JdeB – Quando o senhor chegou  tinha padre aqui?
Raimundo – Não, não. Esse Padre Florenço parou no Verê e daí soube que Dois Vizinhos estava desenvolvendo umas vendas, ele veio e se instalou. Chegou aí e formou a paróquia.

JdeB – O senhor imaginava naquele tempo que pudesse se transformar numa cidade como está hoje?
Raimundo – Não, porque a gente não tinha estrutura, não tinha ensino. Mas o meu pai, eu lembro quando ele falou, que deu aquela festa, aquele monte de batizado em 60, de 200 e poucos, o meu pai que já tinha uma boa experiência ele dizia assim: “Vai ser um lugar muito bom aqui, uma cidade muito grande”. Só que em 59 ele faleceu. Mas ele pregou.

JdeB – E hoje o que o senhor diz de Dois Vizinhos, como o senhor vê essa cidade?

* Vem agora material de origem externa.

/-- Settles O24: each run is followed by the steps of `ReadsPair`, with the sample where the schedule has it. -/
theorem composedReadsCanBeTorn : Obligations.ComposedReadsCanBeTorn := by
  intro i s a b h₀ l₀ h₁ l₁ later hi hab hs ho hd ha hb
  have pair (m : Memory) := m.read_writeAll_pair h₁ l₁ hab
  refine ⟨fun hm => ?_, fun hm => ?_, fun hm => ?_⟩
  · obtain ⟨s₁, e₁, r₁, g₁, m₁⟩ := ReadsPair.of_present hi hs ho hd hm
    obtain ⟨s₂, e₂, r₂, g₂, -, m₂⟩ := r₁.sample m₁
    obtain ⟨s₃, e₃, r₃, g₃, u₃, m₃⟩ := r₂.first (by rw [g₂]; exact (pair _).1) m₂
    obtain ⟨s₄, e₄, hr, hv, -⟩ := r₃.second (by rw [g₃, g₂]; exact (pair _).2) m₃
    exact ⟨s₄, run_four e₁ e₂ e₃ e₄, by rw [hr, u₃], hv⟩
  · obtain ⟨s₁, e₁, r₁, g₁, m₁⟩ := ReadsPair.of_present hi hs ho hd hm
    obtain ⟨s₂, e₂, r₂, g₂, u₂, m₂⟩ := r₁.first (by rw [g₁]; exact ha) m₁
    obtain ⟨s₃, e₃, r₃, g₃, u₃, m₃⟩ := r₂.sample m₂
    obtain ⟨s₄, e₄, hr, hv, -⟩ := r₃.second (by rw [g₃]; exact (pair _).2) m₃
    exact ⟨s₄, run_four e₁ e₂ e₃ e₄, by rw [hr, u₃, u₂], hv⟩
  · obtain ⟨s₁, e₁, r₁, g₁, m₁⟩ := ReadsPair.of_present hi hs ho hd hm
    obtain ⟨s₂, e₂, r₂, g₂, u₂, m₂⟩ := r₁.first (by rw [g₁]; exact ha) m₁
    obtain ⟨s₃, e₃, hr, hv, m₃⟩ := r₂.second (by rw [g₂, g₁]; exact hb) m₂
    obtain ⟨s₄, e₄, -, -, -, -, -, -, hr', hv', -⟩ := step_sample_fields m₃
    exact ⟨s₄, run_four e₁ e₂ e₃ e₄, by rw [hr', hr, u₂], by rw [hv', hv]⟩

/-- Settles O20: acceptance does not reach the sensor, and a turn against the ideal device leaves the registers its answer leaves. -/
theorem commandsStoreOnlyWhereTheyWrite : Obligations.CommandsStoreOnlyWhereTheyWrite := by
  intro i s t h
  obtain ⟨hs, hacc⟩ | ⟨hs, hc⟩ := exec_next h
  · exact ⟨fun _ => hacc.sensor, fun _ _ _ hb => absurd hs hb, fun _ hb => absurd hs hb⟩
  · refine ⟨fun hidle => absurd hidle hs, fun dev₀ a v _ hd hreq => ?_, fun dev₀ _ hd hno b d hb => ?_⟩
    · obtain ⟨q, r, k, hq, hans⟩ := hc.ideal_answered hd
      obtain rfl : q = .busWrite dev₀ [a, v] := Option.some.inj (hq.symm.trans hreq)
      have hreg : s.reg.write a.toNat v = t.reg := by
        simpa [idealAnswer_write] using congrArg (Option.map fun x => x.2.1) hans
      rw [← hreg]
      exact ⟨Memory.read_write_same _ _ _, fun b hb => Memory.read_write_other _ _ hb⟩
    · obtain ⟨q, r, k, hq, hans⟩ := hc.ideal_answered hd
      exact idealAnswer_keeps_known hans (fun a v hw => hno a v (hw ▸ hq)) hb

/-- Settles O49: only acceptance in `IDLE` issues where nothing is outstanding, and a waiting command's turn (`Continued.turn`) leaves
the trace, ends with the answer, or issues the next transaction on a byte. -/
theorem oneTransactionAtATime : Obligations.OneTransactionAtATime := by
  intro s t hnr h hst
  have same_trace (hreq : t.req = s.req) (hlog : t.log = s.log) : t.trace = s.trace := by
    rw [State.trace, State.trace, hreq, hlog]
  cases step_next hst with
  | idled => exact .inl (same_trace (by simp) (by simp))
  | continued i _ hs hd hc =>
    obtain rfl | ⟨q, r, tr, m, k, hq, ⟨st, ec, v, rfl⟩ | ⟨u, q₂, rfl, -, -, rfl⟩⟩ := hc.turn
    · exact .inl (same_trace (by simp) (by simp))
    · exact .inr (.inr (.inl ⟨q, r, by simpa using hq, by simp⟩))
    · exact .inr (.inr (.inr ⟨q, u, q₂, by simpa using hq, by simp⟩))
  | illegalWord w rest e hs => exact .inl (same_trace (by simp [h.idle_req hs]) (by simp))
  | accepted w rest i _ hs _ _ ha =>
    have hreq := h.idle_req hs
    cases ha with
    | illegal => exact .inl (same_trace (by simp [hreq]) (by simp))
    | constructed => exact .inl (same_trace (by simp [hreq]) (by simp))
    | released => exact .inl (same_trace (by simp [hreq]) (by simp))
    | issued q => exact .inr (.inl ⟨hreq, q, by simp [State.trace, hreq]⟩)
  | reset rest hm => exact absurd hm (hnr rest)
  | sampled => exact .inl (same_trace (by simp) (by simp))
  | poweredOn => exact .inl (same_trace (by simp) (by simp))

/-- Settles O52, by the ideal device's answer to each kind of request. -/
theorem idealDeviceHoldsWhatIsWritten : Obligations.IdealDeviceHoldsWhatIsWritten := by
  intro s dev₀ dev a ht
  refine ⟨?_, ?_, fun q hq hne => ⟨_, transportTurn_ideal hq ht (idealAnswer_elsewhere _ _ hne), rfl⟩⟩
  · rintro v hq rfl
    exact ⟨_, transportTurn_ideal hq ht (idealAnswer_write dev a v _ _), Memory.read_write_same _ _ _,
      fun b hb => Memory.read_write_other _ _ hb⟩
  · rintro hq rfl
    cases hr : s.reg.read a.toNat with
    | some d =>
      exact ⟨d, _, transportTurn_ideal hq ht (idealAnswer_read_known _ hr), hr, fun _ => Option.some.inj, fun _ _ => rfl⟩
    | none =>
      obtain ⟨d, hd⟩ := idealAnswer_read_unset (dev := dev) s.tick hr
      exact ⟨d, _, transportTurn_ideal hq ht hd, Memory.read_write_same _ _ _, fun _ => nofun,
        fun b hb => Memory.read_write_other _ _ hb⟩

/-- Settles O56: the move's own step, and what setting several registers leaves of each. -/
theorem sensorMovesLeaveTheBlock : Obligations.SensorMovesLeaveTheBlock := by
  intro s rest
  refine ⟨fun cells hm => ⟨s.reg.writeAll cells, by simp [step, nextMove, hm], fun b hb => Memory.read_writeAll_other hb, ?_⟩,
    fun hm => by simp [step, nextMove, hm]⟩
  rintro before a v after rfl hlast
  have hafter : ∀ c ∈ after, c.1.toNat ≠ a.toNat := fun c hc h => hlast c hc (BitVec.eq_of_toNat_eq h)
  rw [Memory.writeAll_append, Memory.writeAll, Memory.read_writeAll_other hafter, Memory.read_write_same]

/-- Settles O32: the waiting command hands on the transport's refusal, and refuses bytes of another number than it asked for. -/
theorem mistakesInTheScriptAreRefused : Obligations.MistakesInTheScriptAreRefused := by
  intro i s q hs hi hq
  obtain ⟨k, hk, hshape, -⟩ := exec_waits hs hi
  refine ⟨fun ht => ?_, fun data script ht hlen => ?_⟩
  · rw [hk s rfl, await_refused (transportTurn_scripted_nil hq ht)]
  · rw [hk s rfl, await_ok (transportTurn_scripted hq ht), hshape data _ hlen]

end Sys2Proof.Machine
end

section
/-!
SUPPORT. The opcode table byte by byte, the row of each command and the command of each accepted word (R68, R69), and the illegal words
of each format (R62, R70).
-/

namespace Sys2Proof

/-! ## The table, field by field (R61, R68) -/

theorem word_eq_iff {w v : CommandWord} : w = v ↔ opField w = opField v ∧ aField w = aField v ∧ bField w = bField v := by
  refine ⟨by rintro rfl; simp, fun ⟨hop, ha, hb⟩ => ?_⟩
  rw [← packWord_fields w, hop, ha, hb, packWord_fields]

/-- A row accepts a word when it accepts each of the word's fields. -/
theorem OpcodeRow.accepts_iff {r : OpcodeRow} {w : CommandWord} :
    r.accepts w = true ↔
      opField w &&& opField r.mask = opField r.pattern ∧ aField w &&& aField r.mask = aField r.pattern ∧
        bField w &&& bField r.mask = bField r.pattern := by
  simp only [OpcodeRow.accepts, beq_iff_eq, word_eq_iff, opField, aField, bField, BitVec.extractLsb'_and]

theorem byte_and_ones (x : Byte) : x &&& 0xFF#8 = x := BitVec.and_allOnes

/-- The seven high bits of a byte are zero for `0` and `1` alone: the must-be-zero bits of format A (R62). -/
theorem byte_and_high_eq_zero {x : Byte} : x &&& 0xFE#8 = 0#8 ↔ x = 0#8 ∨ x = 1#8 := by revert x; decide

/-- The opcode of an accepted word is the row's own. -/
theorem OpcodeRow.opField_of_accepts {r : OpcodeRow} {w : CommandWord} (hr : r ∈ opcodeTable) (h : r.accepts w = true) :
    opField w = opField r.pattern := by
  have hmask : ∀ r ∈ opcodeTable, opField r.mask = 0xFF#8 := by decide
  obtain ⟨hop, -, -⟩ := OpcodeRow.accepts_iff.mp h
  rwa [hmask r hr, byte_and_ones] at hop

/-- The bits of a command's word that its format fixes: the opcode, and the must-be-zero bits (R62, R68). -/
def Instr.mask : Instr → CommandWord
  | .new _ => packWord 0xFF 0xFF 0xFE
  | .drop => packWord 0xFF 0xFF 0xFF
  | .writeRegister _ _ => packWord 0xFF 0 0
  | .readRegister _ => packWord 0xFF 0 0xFF
  | .readRegisterAsU16 _ _ => packWord 0xFF 0 0
  | .setAccelLowNoiseMode => packWord 0xFF 0xFF 0xFF
  | .readAccelX => packWord 0xFF 0xFF 0xFF
  | .readAccelY => packWord 0xFF 0xFF 0xFF
  | .readAccelZ => packWord 0xFF 0xFF 0xFF

/-- The table's row of a command (R68). -/
def Instr.row (i : Instr) : OpcodeRow := ⟨i.mnemonic, packWord i.opcode 0 0, i.mask⟩

theorem Instr.row_mem (i : Instr) : i.row ∈ opcodeTable := by
  cases i <;> (simp only [row, mask, mnemonic, opcode]; decide)

/-- The row of a command accepts the command's word. -/
theorem Instr.row_accepts_encode (i : Instr) : i.row.accepts (encode i) = true := by
  rw [OpcodeRow.accepts_iff]
  cases i with
  | new ad => cases ad <;> simp [row, mask, encode, opcode, AddrSelect.bit]
  | writeRegister reg value => simp [row, mask, encode, opcode]
  | readRegister reg => simp [row, mask, encode, opcode]
  | readRegisterAsU16 upper lower => simp [row, mask, encode, opcode]
  | drop => simp [row, mask, encode, opcode]
  | setAccelLowNoiseMode => simp [row, mask, encode, opcode]
  | readAccelX => simp [row, mask, encode, opcode]
  | readAccelY => simp [row, mask, encode, opcode]
  | readAccelZ => simp [row, mask, encode, opcode]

Raimundo – Hoje é excelente de bom. Temos tudo aí. Tudo bem formado. E pelo que eu posso dizer, por exemplo, que eu fui uma pessoa de muita sorte, nunca vi brigarem de um matar o outro; nunca fui na delegacia pra dar depoimento, eu só ia na delegacia pra tirar licença pra baile e pra igreja, isso porque eu trabalhei muito na igreja aqui da Cidade Sul; e no Fórum, fui do corpo de jurados; também nunca tive inimizades, sempre tive boas amizades, graças a Deus.